“Asleep and doin’ well, ma’am. At least I should say so, and I peeked at him the last thing before I started.”

“Where is he?”

“In the little hospital over yonder. Camp warn’t no place for him, and I fetched him here as the nighest, and the best thing I could do for him.”

“How is he wounded?”

“Shot in the shoulder, side, and arm.”

“Dangerously you said?”

“No, ma’am, that warn’t and ain’t my opinion. The sergeant sent that telegram, and I think he done wrong. The Captain is hit pretty bad; but it ain’t by no means desperate accordin’ to my way of thinkin’,” replied the hopeful Wilkins, who seemed mercifully gifted with an unusual flow of language.

“Thank heaven! Now go on and tell me all about it as fast as you can,” commanded Christie, walking along the rough road so rapidly that Private Wilkins would have been distressed both in wind and limb if discipline and hardship had not done much for him.

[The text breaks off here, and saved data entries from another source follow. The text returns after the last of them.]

/-- R506's formula at 119 = 64 + 55 bytes: two transforms, where its example says three (notes/assumptions/14.md); and at its
other examples 63 and 64. -/
theorem test_sha_counts :
    [63, 64, 119].map (fun n => (sha256Turns (Vector.replicate 64 0) (List.replicate n 0)).map (commandCount .shaCompress)) =
      [some 2, some 2, some 2] := by decide +kernel

/-- expect at an idle machine: ID is what spec/10_state.md R22 says, and no other value. -/
theorem test_expect : (expect 0x000 0x54480107 idleState).map (·.2) = some true ∧
    (expect 0x000 0x54480106 idleState).map (·.2) = some false := by decide +kernel

/-- The first character that the procedure sha256 returns for "abc", through every transaction and micro-step
(spec/95_test_vectors.md, the digest of V-SHA-7). -/
theorem test_sha256_abc : (sha256 (Vector.replicate 64 0xAA) [0x61, 0x62, 0x63] idleState).map (·.2.getD 0 0) = some 0x62 := by
  decide +kernel

/-- The padded messages as the blocks of V-SHA-7 and V-KEC-10, whose digests the command tests check. -/
theorem test_sha_padded : blockOf 64 (shaPadded [0x61, 0x62, 0x63]) 0 = abcState.buf.take 64 ∧
    (shaPadded [0x61, 0x62, 0x63]).length = 64 ∧ (shaPadded (List.replicate 56 0)).length = 128 := by decide +kernel

theorem test_kec_padded : blockOf 136 (kecPadded []) 0 = emptyRateState.buf ∧
    (kecPadded (List.replicate 135 0)).getD 135 0 = 0x81 ∧ (kecPadded (List.replicate 136 0)).length = 272 := by
  decide +kernel

/-! ## Hidden registers outside the commands that write them -/

/-- I13: T and IR are a draw while another command is pending, whatever they held before. -/
theorem test_hidden_while_pending :
    (accept .kecAbsorb { idleState with t := 64 }).t = Config.drawT 1 ∧
    (accept .shaCompress { idleState with ir := 24 }).ir = Config.drawIR 1 := ⟨rfl, rfl⟩

/-- I13: the last micro-step of SHA_COMPRESS and of KEC_PERMUTE leaves T and IR a draw, not 64 and 24. -/
theorem test_hidden_after_sha :
    view (fun s => s.t) (engineStep { pendingState .shaCompress 65 with t := 64 }) = some (Config.drawT 1) := rfl
theorem test_hidden_after_kec :
    view (fun s => s.ir) (engineStep { pendingState .kecPermute 23 with ir := 23 }) = some (Config.drawIR 1) := rfl

/-! ## Witnesses: concrete states and operands that meet the hypotheses of each statement, clause by clause -/

/-- A host schedule for KEC_PERMUTE: a read, a refused data write, a refused command and an illegal word among its first 23
engine turns. -/
def busyTurns : List Turn :=
  [.bus (.read 0x040 .four), .engine, .bus (.write 0x040 .four 5), .bus (.write 0x004 .one 0xFF), .command 0x00000010,
    .bus (.write 0x004 .four 0x000001FF)] ++ List.replicate 22 .engine

/-- An idle state that has the same data registers as idleState and differs in STATUS and in the hidden registers. -/
def otherState : State :=
  { idleState with done := true, lastop := 0x02, t := 64, ir := 24, draws := 9 }

theorem pendingState_inv : Inv (pendingState .kecPermute 0) where
  pending_step := by rintro i ⟨⟩; decide
  pending_status := by rintro i ⟨⟩; decide
  idle_step := by intro h; cases h
  sha_counter := by intro h; cases h
  permute_index := by intro _ h; exact absurd h (by decide)
  absorb_index := by intro h; cases h
  err_code := by decide
  code_range := by decide

theorem witness_DecodeAndEncodeAgree : Instr.softReset.wf = true ∧ decode 0x000000FF = .ok .softReset := by decide

theorem witness_IllegalWordsAreRejected :
    (decode 0x000001FF = .error .reservedNotZero ∧ idleState.pend = none) ∧
    (decode 0x000000FE = .error .opcodeUnassigned ∧ (pendingState .nop 0).pend ≠ none) := by decide

theorem witness_StepRunsTheDecodedCommand : decode 0x00000030 = .ok .bufClear ∧ Instr.bufClear.wf = true := by decide

theorem witness_OneAgentMovesInOneStep : idleState.turns = [] ∧ idleState.pend = none := by decide

theorem witness_WaitPollsUntilIdle : idleState.pend = none ∧ (pendingState .kecAbsorb 24).pend ≠ none := by decide

theorem witness_CommandWriteFollowsItsTests :
    ((0x00000000 : Word) ≠ 0x000000FF ∧ (pendingState .nop 0).pend ≠ none) ∧
    (decode 0x00000003 = .error .opcodeUnassigned ∧ idleState.pend = none) ∧
    (decode 0x00000030 = .ok .bufClear ∧ Instr.bufClear ≠ .softReset ∧ idleState.pend = none) := by decide

/-- The last micro-step of NOP, and a micro-step of SHA_COMPRESS that is not the last. -/
theorem witness_EngineStepSequencesMicroSteps :
    (∃ u, (pendingState .nop 0).pend = some .nop ∧ (pendingState .nop 0).stepCtr.toNat < latTable .nop ∧
      microStep .nop (pendingState .nop 0).stepCtr.toNat (pendingState .nop 0) = .next u ∧
      (pendingState .nop 0).stepCtr.toNat + 1 = latTable .nop) ∧
    (∃ u, (pendingState .shaCompress 1).pend = some .shaCompress ∧
      (pendingState .shaCompress 1).stepCtr.toNat < latTable .shaCompress ∧
      microStep .shaCompress (pendingState .shaCompress 1).stepCtr.toNat (pendingState .shaCompress 1) = .next u ∧
      (pendingState .shaCompress 1).stepCtr.toNat + 1 ≠ latTable .shaCompress) :=
  ⟨⟨_, rfl, by decide, rfl, by decide⟩, ⟨_, rfl, by decide, rfl, by decide⟩⟩

theorem witness_CommandCompletesAfterExactlyLatSteps :
    Instr.shaCompress ≠ .softReset ∧ idleState.pend = none ∧ idleState.turns = [] ∧ 65 < latTable .shaCompress := by decide

theorem witness_CollapsedCommandIsItsMicroSteps : Instr.kecAbsorb ≠ .softReset ∧ idleState.pend = none := by decide

theorem witness_HostAccessesCannotDisturbACommand :
    Instr.kecPermute ≠ .softReset ∧ idleState.pend = none ∧ (∀ t ∈ busyTurns, CannotReset t) ∧
    busyTurns.countP (fun t => t == .engine) + 1 = latTable .kecPermute ∧
    SameData idleState otherState ∧ otherState.pend = none ∧ otherState ≠ idleState := by
  refine ⟨by decide, by decide, ?_, by decide, ⟨rfl, rfl, rfl, rfl, rfl⟩, rfl, by decide +kernel⟩
  simp [busyTurns, CannotReset]

theorem witness_PendingCommandAlwaysCompletes :
    Inv (pendingState .kecPermute 0) ∧ (pendingState .kecPermute 0).pend = some .kecPermute ∧
    (pendingState .kecPermute 0).turns = [] :=
  ⟨pendingState_inv, rfl, rfl⟩

/-- The hypotheses of CommandRule (NOP to HEX_ENC): an idle state, a busy state. -/
theorem witness_CommandRule : idleState.pend = none ∧ (pendingState .hexEnc 0).pend ≠ none := by decide

/-- The hypotheses of OneMicroStep, for NopOnlyCompletes. -/
theorem witness_NopOnlyCompletes :
    ((pendingState .nop 0).pend = some .nop ∧ (pendingState .nop 0).stepCtr = 0) ∧
    statusWord idleState = 0x00000000 ∧ ∃ t, exec .nop idleState = .next t :=
  ⟨by decide, by decide, _, rfl⟩

theorem witness_BufClearZeroesTheBuffer :
    ((pendingState .bufClear 0).pend = some .bufClear ∧ (pendingState .bufClear 0).stepCtr = 0) ∧
    idleState.pend = none ∧ ∃ t, exec .bufClear idleState = .next t :=
  ⟨by decide, rfl, _, rfl⟩

theorem witness_ShaInitLoadsTheIv :
    ((pendingState .shaInit 0).pend = some .shaInit ∧ (pendingState .shaInit 0).stepCtr = 0) ∧
    idleState.pend = none ∧ ∃ t, exec .shaInit idleState = .next t :=
  ⟨by decide, rfl, _, rfl⟩

/-- Each micro-step clause at the edges of its range: the load, rounds 0 and 63, the feed-forward. -/
theorem witness_ShaCompressComputesTheCompression :
    ((pendingState .shaCompress 0).pend = some .shaCompress ∧ (pendingState .shaCompress 0).stepCtr = 0 ∧
      (pendingState .shaCompress 0).turns = []) ∧
    (1 ≤ (pendingState .shaCompress 1).stepCtr.toNat ∧ (pendingState .shaCompress 1).t.toNat < 64) ∧
    ((pendingState .shaCompress 64).stepCtr.toNat ≤ 64 ∧ ({ pendingState .shaCompress 64 with t := 63 } : State).t.toNat < 64) ∧
    (pendingState .shaCompress 65).stepCtr = 65 ∧ (pendingState .shaCompress 65).pend = some .shaCompress := by decide

theorem witness_KecInitZeroesTheState :
    ((pendingState .kecInit 0).pend = some .kecInit ∧ (pendingState .kecInit 0).stepCtr = 0) ∧
    idleState.pend = none ∧ ∃ t, exec .kecInit idleState = .next t :=
  ⟨by decide, rfl, _, rfl⟩

theorem witness_KecPermuteComputesThePermutation :
    (pendingState .kecPermute 0).pend = some .kecPermute ∧ (pendingState .kecPermute 0).stepCtr = 0 ∧
    (1 ≤ (pendingState .kecPermute 1).stepCtr.toNat ∧ (pendingState .kecPermute 22).stepCtr.toNat ≤ 22) ∧
    ((pendingState .kecPermute 23).stepCtr = 23 ∧ ({ pendingState .kecPermute 23 with ir := 23 } : State).ir.toNat < 24) := by
  decide

theorem witness_KecAbsorbComputesTheAbsorb :
    (pendingState .kecAbsorb 0).pend = some .kecAbsorb ∧ (pendingState .kecAbsorb 0).stepCtr = 0 ∧
    (1 ≤ (pendingState .kecAbsorb 1).stepCtr.toNat ∧ (pendingState .kecAbsorb 23).stepCtr.toNat ≤ 23) ∧
    ((pendingState .kecAbsorb 24).stepCtr = 24 ∧ ({ pendingState .kecAbsorb 24 with ir := 23 } : State).ir.toNat < 24) ∧
    ((16 : Fin 25).val < 17 ∧ 17 ≤ (17 : Fin 25).val) := by decide

theorem witness_DigShaSerializesBigEndian :
    ((pendingState .digSha 0).pend = some .digSha ∧ (pendingState .digSha 0).stepCtr = 0) ∧
    ∃ s t : State, s.pend = none ∧ s.h[0] = 0xba7816bf ∧ exec .digSha s = .next t :=
  ⟨by decide, { idleState with h := idleState.h.set 0 0xba7816bf }, _, rfl, rfl, rfl⟩

theorem witness_DigKecSerializesLittleEndian :
    ((pendingState .digKec 0).pend = some .digKec ∧ (pendingState .digKec 0).stepCtr = 0) ∧
    ∃ s t : State, s.pend = none ∧ s.a[0] = 0x3C23F7860146D2C5 ∧ exec .digKec s = .next t :=
  ⟨by decide, { idleState with a := idleState.a.set 0 0x3C23F7860146D2C5 }, _, rfl, rfl, rfl⟩

theorem witness_HexEncEncodesDigest :
    ((pendingState .hexEnc 0).pend = some .hexEnc ∧ (pendingState .hexEnc 0).stepCtr = 0) ∧
    ∃ s t : State, s.pend = none ∧ s.digest[0] = 0xba ∧ s.digest[1] = 0x78 ∧ exec .hexEnc s = .next t :=
  ⟨by decide, { idleState with digest := (idleState.digest.set 0 0xba).set 1 0x78 }, _, rfl, rfl, rfl, rfl⟩

/-- A command that goes on while idle and one that is turned away while busy; the operands of the second clause differ where
they may: in BUF[64] and in A[4]. -/
theorem witness_CommandsKeepTheirFootprint :
    (∃ t, exec .kecInit idleState = .next t) ∧ (∃ t, exec .kecInit (pendingState .nop 0) = .next t) ∧
    (∃ t t', exec .shaCompress idleState = .next t ∧
      exec .shaCompress { idleState with buf := idleState.buf.set 64 1 } = .next t' ∧
      ∀ j : Fin 64, idleState.buf[j.val] = (idleState.buf.set 64 1)[j.val]) ∧
    (∃ t t', exec .digKec idleState = .next t ∧ exec .digKec { idleState with a := idleState.a.set 4 1 } = .next t' ∧
      ∀ k : Fin 4, idleState.a[k.val] = (idleState.a.set 4 1)[k.val]) :=
  ⟨⟨_, rfl⟩, ⟨_, rfl⟩, ⟨_, _, rfl, rfl, by decide +kernel⟩, ⟨_, _, rfl, rfl, by decide +kernel⟩⟩

/-- Idle: the first byte after the register that SHA_INIT writes, and the first byte after STATUS. Busy: the last byte of CMD
and the first unmapped byte after STATUS. -/
theorem witness_WindowIsUnchangedOutsideTheResult :
    (idleState.pend = none ∧ (∃ t, exec .shaInit idleState = .next t) ∧
      ¬((writtenRange .shaInit).1 ≤ (0x060 : Offset).toNat ∧ (0x060 : Offset).toNat < (writtenRange .shaInit).2) ∧
      ¬(0x008 ≤ (0x00C : Offset).toNat ∧ (0x00C : Offset).toNat < 0x00C)) ∧
    ((pendingState .nop 0).pend ≠ none ∧ (∃ t, exec .shaInit (pendingState .nop 0) = .next t) ∧
      (0x007 : Offset).toNat < 0x008 ∧ IsUnmapped (0x00C : Offset).toNat) :=
  ⟨⟨rfl, ⟨_, rfl⟩, by decide, by decide⟩, by decide, ⟨_, rfl⟩, by decide, by simp [IsUnmapped]⟩

theorem witness_NoCommandFailsOnItsData :
    idleState.pend = none ∧ (∃ t, exec .hexEnc idleState = .next t) ∧ Instr.hexEnc ≠ .softReset :=
  ⟨rfl, ⟨_, rfl⟩, by decide⟩

theorem witness_ChoiceAndMajorityAreBitwise : (31 : Nat) < 32 := by decide

theorem witness_ScheduleFollowsTheRecurrence : 16 ≤ (63 : Nat) ∧ (63 : Nat) < 16 + 48 := by decide

theorem witness_TablesFollowTheirDefinitions : (63 : Nat) < 64 := by decide

theorem witness_HexIsLowercaseAndInjective :
    idleState.pend = none ∧ (∃ t, exec .hexEnc idleState = .next t) ∧
    hexEncode idleState.digest = hexEncode idleState.digest :=
  ⟨rfl, ⟨_, rfl⟩, rfl⟩

theorem witness_BadReadsReturnZero : ¬IsWord 0x000 .two ∧ ¬IsWord 0x3FF .four := by
  simp [IsWord]

theorem witness_IdleReadsReturnTheRegisters :
    idleState.pend = none ∧ (IsWritableData (0x31C : Offset).toNat ∧ IsWord 0x31C .four) ∧
    (IsHex (0x37C : Offset).toNat ∧ IsWord 0x37C .four) := by
  simp [IsWord, IsWritableData, IsHex, idleState]

theorem witness_BusyDataReadsReturnADraw :
    (pendingState .nop 0).pend ≠ none ∧ (IsWritableData (0x040 : Offset).toNat ∧ IsWord 0x040 .four) ∧
    (IsHex (0x340 : Offset).toNat ∧ IsWord 0x340 .four) := by
  simp [IsWord, IsWritableData, IsHex, pendingState]

theorem witness_ControlReadsNeverDependOnBusy :
    (IsUnmapped (0x00C : Offset).toNat ∧ IsWord 0x00C .four) ∧ (IsUnmapped (0x3FC : Offset).toNat ∧ IsWord 0x3FC .four) := by
  simp [IsWord, IsUnmapped]

theorem witness_IdleWritesStoreTheRegister : idleState.pend = none := rfl

/-- Each error at an edge of the range that raises it: after STATUS, the end of HEX, the ends of the data registers, CMD. -/
theorem witness_WriteErrorsFollowThePriority :
    ¬IsWord 0x005 .four ∧ (IsWord 0x00C .four ∧ IsUnmapped (0x00C : Offset).toNat) ∧ IsWord 0x000 .four ∧
    (IsWord 0x37C .four ∧ IsHex (0x37C : Offset).toNat) ∧
    (IsWord 0x05C .four ∧ IsWritableData (0x05C : Offset).toNat ∧ (pendingState .nop 0).pend ≠ none) ∧
    (IsWord 0x004 .four ∧ (0x000001FF : Word) ≠ 0x000000FF ∧ (0x000000FF : Word) = 0x000000FF) ∧
    (idleState.pend = none ∧ ∀ i, decode 0x00000003 ≠ .ok i) := by
  refine ⟨by simp [IsWord], by simp [IsWord, IsUnmapped], by simp [IsWord], by simp [IsWord, IsHex],
    by simp [IsWord, IsWritableData, pendingState], by simp [IsWord], rfl, ?_⟩
  intro i
  cases i <;> decide

theorem witness_ClearingTheErrorRearmsRecording :
    ((0x00000006 : Word) = 0x00000006 ∨ (0x00000006 : Word) = 0x00000004) ∧
    ((0x00000004 : Word) = 0x00000006 ∨ (0x00000004 : Word) = 0x00000004) ∧
    (recordError .roWrite idleState).err = true := by decide

theorem witness_DataWritesAreIdempotent :
    IsWord 0x2C4 .four ∧ IsWritableData (0x2C4 : Offset).toNat ∧ idleState.pend = none := by
  simp [IsWord, IsWritableData, idleState]

theorem witness_ResetSourcesAgree : ∃ s : State, s.draws = 0 ∧ s.turns = [] ∧ s.rdata = none :=
  ⟨{ idleState with draws := 0 }, rfl, rfl, rfl⟩

theorem witness_EveryStepKeepsTheInvariant :
    Inv (pendingState .kecPermute 0) ∧ ∃ t, step (pendingState .kecPermute 0) = .next t :=
  ⟨pendingState_inv, ⟨_, rfl⟩⟩

theorem witness_InvariantStatesStepOn : Inv (pendingState .kecPermute 0) :=
  pendingState_inv

/-- The last byte of a window, a width that makes a transaction and one that does not. -/
theorem witness_AccessesReachTheWindow :
    ((0x400 : Nat) ≤ 0x7FF ∧ (0x7FF : Nat) < 0x400 + 0x400) ∧
    (∃ t, atBus Config.base (Config.base + 0x3FF) 2 (some 5) = some t) ∧ atBus Config.base Config.base 3 none = none :=
  ⟨by decide, ⟨.write 0x3FF .two 5, by simp [atBus, legalOffset, hostSize]⟩, by simp [atBus, legalOffset, hostSize]⟩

“Well, you see we’ve been skirmishin’ round here for a week, for the woods are full of rebs waitin’ to surprise some commissary stores that’s expected along. Contrabands is always comin’ into camp, and we do the best we can for the poor devils, and send ’em along where they’ll be safe. Yesterday four women and a boy come: about as desperate a lot as I ever see; for they’d been two days and a night in the big swamp, wadin’ up to their waists in mud and water, with nothin’ to eat, and babies on their backs all the way. Every woman had a child, one dead, but she’d fetched it, ‘so it might be buried free,’ the poor soul said.”

Mr. Wilkins stopped an instant as if for breath, but the thought of his own “little chaps” filled his heart with pity for that bereaved mother; and he understood now why decent men were willing to be shot and starved for “the confounded niggers,” as he once called them.